What you need is a lens with a focal length of around 120 inches, the bigger the better. You might consider shopping around the Edmund optical catalog for a positive and negative with suitable focal lengths to create the composite focal length you need -- you'll want the negative to have 1/3 diopter less power than the positive, about, with diopter power being the inverse of the focal length in meters. Combine the two and you'll get a doublet lens with about 1/3 diopter total power, or about 10 feet focal length. Get a lens four inches in diameter, and you'll be close to f/32, which should project a bright enough image from a sunlit exterior to be easy to see with other light sources turned off. You could also do the same with two positive lenses, allowing the first to form an inverted real image and then using the second to project that real image, now upright, onto your screen -- and in this case, you can much more easily adjust the focal length and image size by varying the lens spacing. That, in turn, lets you teach a little optics as you go -- show the (small) inverted image from the first lens, and the similarly (small) inverted image from the second, and then demonstrate how they combine to form a system that will project a large, upright image -- including using the lens equations to predict what image size you'll get with different spacings.
 
Mongo said:
SurplusShed has a 5025mm focal length lens (about 16.5 feet); it's only about 1/2" diameter, though, so you'll need a pretty dark room. (For $4, it's probably worth a try.)
They also have a 4000mm that is 42mm in diameter, so it should let in quite a bit more light that the 1/2" one or a 1" pinhole. At least I should hope so. It's also $4, so I think I will get one to see what I get.

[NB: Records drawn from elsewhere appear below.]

-- ==== Sys2Proof/Machine/Loader.lean ====
section
/-! DEFINITION. The configuration loader: what it checks of an image, how it stops the blocks, applies an image and starts the
blocks (R18, R21, R29, R31, R71, R101, R115, R154, R172, R192, R218, R221, R273, R278, R352, R384). -/

namespace Sys2Proof.Machine

/-! ## Row seal and pair limits -/

/-- R29, R101: the most cycles a pair's list may hold. -/
def State.pairLimit (s : State) : Nat :=
  let p := s.get R.sysProfile_active
  let prof := match p with | 0 => 49250 | 1 => 45110 | _ => 104874
  if s.tracked || s.get R.gridCfg_mode == 1 then prof
  else Nat.min prof ((66666 - s.rowsPerTick * (if p = 2 then 2320 else 4600) - 200) * 9 / 10)

/-- R71: by how much a BSI channel's sample comes later than an AIN channel's, 0.1 ns. -/
def State.bsiLag (s : State) (n : Nat) : Int :=
  let slow := s.get R.afeCtrl_mclk_div == 2
  let dev : Int := match s.get (R.afeBsiCfg_mode n) with
    | 0 => if slow then 1017 else 610
    | 1 => if slow then 203 else -204
    | _ => if slow then 1424 else 1017
  100 * (s.get (R.afeBsiCfg_ret_dly n) : Nat) + dev

/-- R18, R71, R101, R115: the computed seal, 10 ns units. DESIGN CHOICE (safe, log entry 91): the largest BSI delay is rounded up to a
whole unit. -/
def State.computedSeal (s : State) : Nat :=
  let base := match s.get R.gridCfg_mode with | 2 => 71800 | 3 => 201000 | 4 => 334300 | _ => 26600
  let bsi := ((List.range 32).foldl (fun (a : Int) n => if s.bit (R.afeBsiCfg_en n) then max a (s.bsiLag n) else a) 0).toNat
  (List.range 64).foldl (fun (a : Nat) k => if s.bit (R.svsSlCfg_en k) then Nat.max a (slotNeed (s.get (R.svsSlCfg_jb k)) (s.slotRate k)) else a)
    (base + (bsi + 99) / 100)

/-! ## Element slots (R29, R141, R153, R154, R171, R172, R384) -/

/-- The slots that are not empty. -/
def State.usedSlots (s : State) : List Nat := (List.range 4096).filter (fun e => s.slotType e != 0)

/-- A pair's list, phase 1 before phase 2, each in the image's order. -/
def pairOrder (pairs : List (Nat × Nat)) (s : State) (p : Nat) : List Nat :=
  let l := (pairs.filter (fun x => x.2 == p && s.slotType x.1 != 0)).map (fun x => x.1)
  l.filter (fun e => !hasCum (s.slotRefs e)) ++ l.filter (fun e => hasCum (s.slotRefs e))

/-- The schedule lists are written, with PEA_PAIRp_LIST and PEA_PAIRp_PH2. -/
def writeLists (pairs : List (Nat × Nat)) (s : State) : State :=
  ((List.range 8).foldl (fun (a : State × Nat) p =>
    let l := pairOrder pairs s p
    let st := a.1.setBytes (0xCC2000 + 2 * a.2) (l.flatMap (fun e => leBytes 2 e))
    let st := ((st.put (R.peaPairList_start p) a.2).put (R.peaPairList_count p) l.length).put (R.peaPairPh2_first p)
      (l.filter (fun e => !hasCum (s.slotRefs e))).length
    (st, a.2 + l.length)) (s, 0)).1

/-- R384: every non-empty slot has a pair, within 0 to 7, and no slot is named twice. -/
def pairsOk (pairs : List (Nat × Nat)) (s : State) : Bool :=
  pairs.all (fun x => decide (x.2 < 8)) && s.usedSlots.all (fun e => pairs.any (fun x => x.1 == e))
    && (pairs.map (fun x => x.1)).eraseDups.length == pairs.length

def State.slotSet (s : State) (e : Nat) : List Word := (List.range 8).map (fun i => s.slotWord e (4 + i))

/-- What a slot asks of its quantities: HARM_QPH one-cycle windows with the bins it reads (R184), BF equal scales (R186). -/
def State.quantitiesOk (s : State) (e : Nat) : Bool :=
  let refs := s.slotRefs e
  let on := fun (w : Nat) => !F32.isZero ((s.slotSet e).getD w 0)
  match s.slotType e with
  | 0x0A02 => (refs.filter (fun x => refKind x == 1)).all (fun x =>
      let cfg := s.reg (R.pheQCfg (refIdx x))
      !cfg.getLsbD 1 && (!on 0 || (binsOf cfg).testBit 2) && (!on 1 || (binsOf cfg).testBit 5))
  | 0x0B01 =>
    let sc := fun i => s.word (scaleAddr (refIdx (refs.getD i 0)))
    sc 0 == sc 1 && sc 0 == sc 2
  | _ => true

/-- A slot within the profile whose references, settings and reserved bits pass. -/
def State.slotOk (s : State) (e : Nat) : Bool :=
  decide (e < s.numSlots) && decide (s.slotFlags e < 64) && refsOk s.numQ s.numGroups s.numSlots (s.slotType e) (s.slotRefs e) (s.slotBlk e)
    && setOk (s.slotType e) (s.slotRefs e) (s.slotSet e) && s.quantitiesOk e

def isFollower (ty : Nat) : Bool := ty == 0x0802 || ty == 0x0812

/-- R172: a follower's head stands GRPPOS places before it, with followers only between them; its inputs are the head's, its ZONE
differs, and the group lies together in one pair's list. -/
def State.followerOk (s : State) (pairs : List (Nat × Nat)) (e : Nat) : Bool :=
  let pos := (s.slotWord e 11).toNat / 2 ^ 19 % 8
  let h := e - pos
  let zone := fun x => (s.slotWord x 11).toNat % 8
  let l := (List.range 8).map (pairOrder pairs s)
  decide (1 ≤ pos ∧ pos ≤ 4 ∧ pos ≤ e) && s.slotType h + 1 == s.slotType e
    && (List.range pos).all (fun i => i == 0 || s.slotType (h + i) == s.slotType e)
    && (s.slotRefs e).take 2 == (s.slotRefs h).take 2
    && (List.range pos).all (fun i => zone (h + i) != zone e)
    && l.any (fun x => match x.findIdx? (fun y => y == h) with
        | some i => (x.drop i).take (pos + 1) == (List.range (pos + 1)).map (fun k => h + k)
        | none => false)

/-- The element array's part of an image. -/
def State.elementsOk (s : State) (pairs : List (Nat × Nat)) : Bool :=
  pairsOk pairs s && s.usedSlots.all (fun e => s.slotOk e && (!isFollower (s.slotType e) || s.followerOk pairs e))
    && (List.range 8).all (fun p => decide (s.pairLoad p ≤ s.pairLimit))

/-! ## Quantity groups and open-wire probing (R68, R130) -/

/-- R130: no group with unequal member scales. -/
def State.scalesOk (s : State) : Bool :=
  (List.range 192).all (fun g => !s.bit (R.pheGrpCfg_en g) ||
    (let sc := fun q => s.word (scaleAddr q)
     sc (s.get (R.pheGrpCfg_qa g)) == sc (s.get (R.pheGrpCfg_qb g)) && sc (s.get (R.pheGrpCfg_qa g)) == sc (s.get (R.pheGrpCfg_qc g))))

/-- R29: streams, quantities and groups within the profile's limits. -/
def State.limitsOk (s : State) : Bool :=
  let cool := s.get R.sysProfile_active == 2
  let on := (List.range 64).filter (fun k => s.bit (R.svsSlCfg_en k))
  on.all (fun k => decide (k < (if cool then 28 else 64)))
    && decide ((on.filter (fun k => s.slotRate k == 96000)).length ≤ (if cool then 4 else 8))
    && (List.range 576).all (fun q => decide (q < s.numQ) || !s.bit (R.pheQCfg_en q))
    && (List.range 192).all (fun g => decide (g < s.numGroups) || !s.bit (R.pheGrpCfg_en g))

/-- R68: pulsed probing needs a tracked grid with N = 48 or 96. -/
def State.probingOk (s : State) : Bool :=
  (s.tracked && s.gridN != 192) || (List.range 32).all (fun n => s.get (R.afeAinCfg_ow_mode n) != 2)

/-! ## Cumulus sets (R31, R273, R274, R278) -/

def State.cumDescOn (s : State) (k : Nat) : Bool := (s.cumDesc k 0x10).testBit 18

/-- Two ranges overlap. -/
def overlap (a n b m : Nat) : Bool := decide (a < b + m ∧ b < a + n ∧ 0 < n ∧ 0 < m)

/-- R274: a channel's source lies in the profile, and a bin is one its quantity computes. -/
def State.cumSourceOk (s : State) (inst : Bool) (w : Nat) : Bool :=
  let idx := w / 16 % 4096
  let bin := decide (idx < s.numQ) && s.bit (R.pheQCfg_en idx) && (binsOf (s.reg (R.pheQCfg idx))).testBit (w / 2 ^ 16 % 16)
  match inst, w % 16 with
  | _, 0 => true
  | false, 1 => bin
  | true, 1 => decide (idx < s.numQ)
  | true, 2 => bin
  | false, 2 => decide (idx < s.numGroups)
  | _, 3 => decide (idx < s.numGroups)
  | _, _ => false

Thanks again to everyone for their ideas. I would also love to hear more!

Paul.
 
Paul

I did something similar for the local school my kids go to, these are 9 and 10 year olds. I took some sheets of cardboard, tape and a pocket full of flat steel washers. Once the window was closed off with the cardboard and a 4x4" hole cut in the centre it was a simple matter of changing the washers (on another piece of board) until we got something that worked. The process took maybe 5 minutes and we used about a 20mm hole projected onto a wall about 3 metres away.

The image was bright enough to see after standing in the room for about a minute, this was on a dull overcast day. The most interesting thing about it was the super wide view. It covered the side walls as well as the one opposite the hole.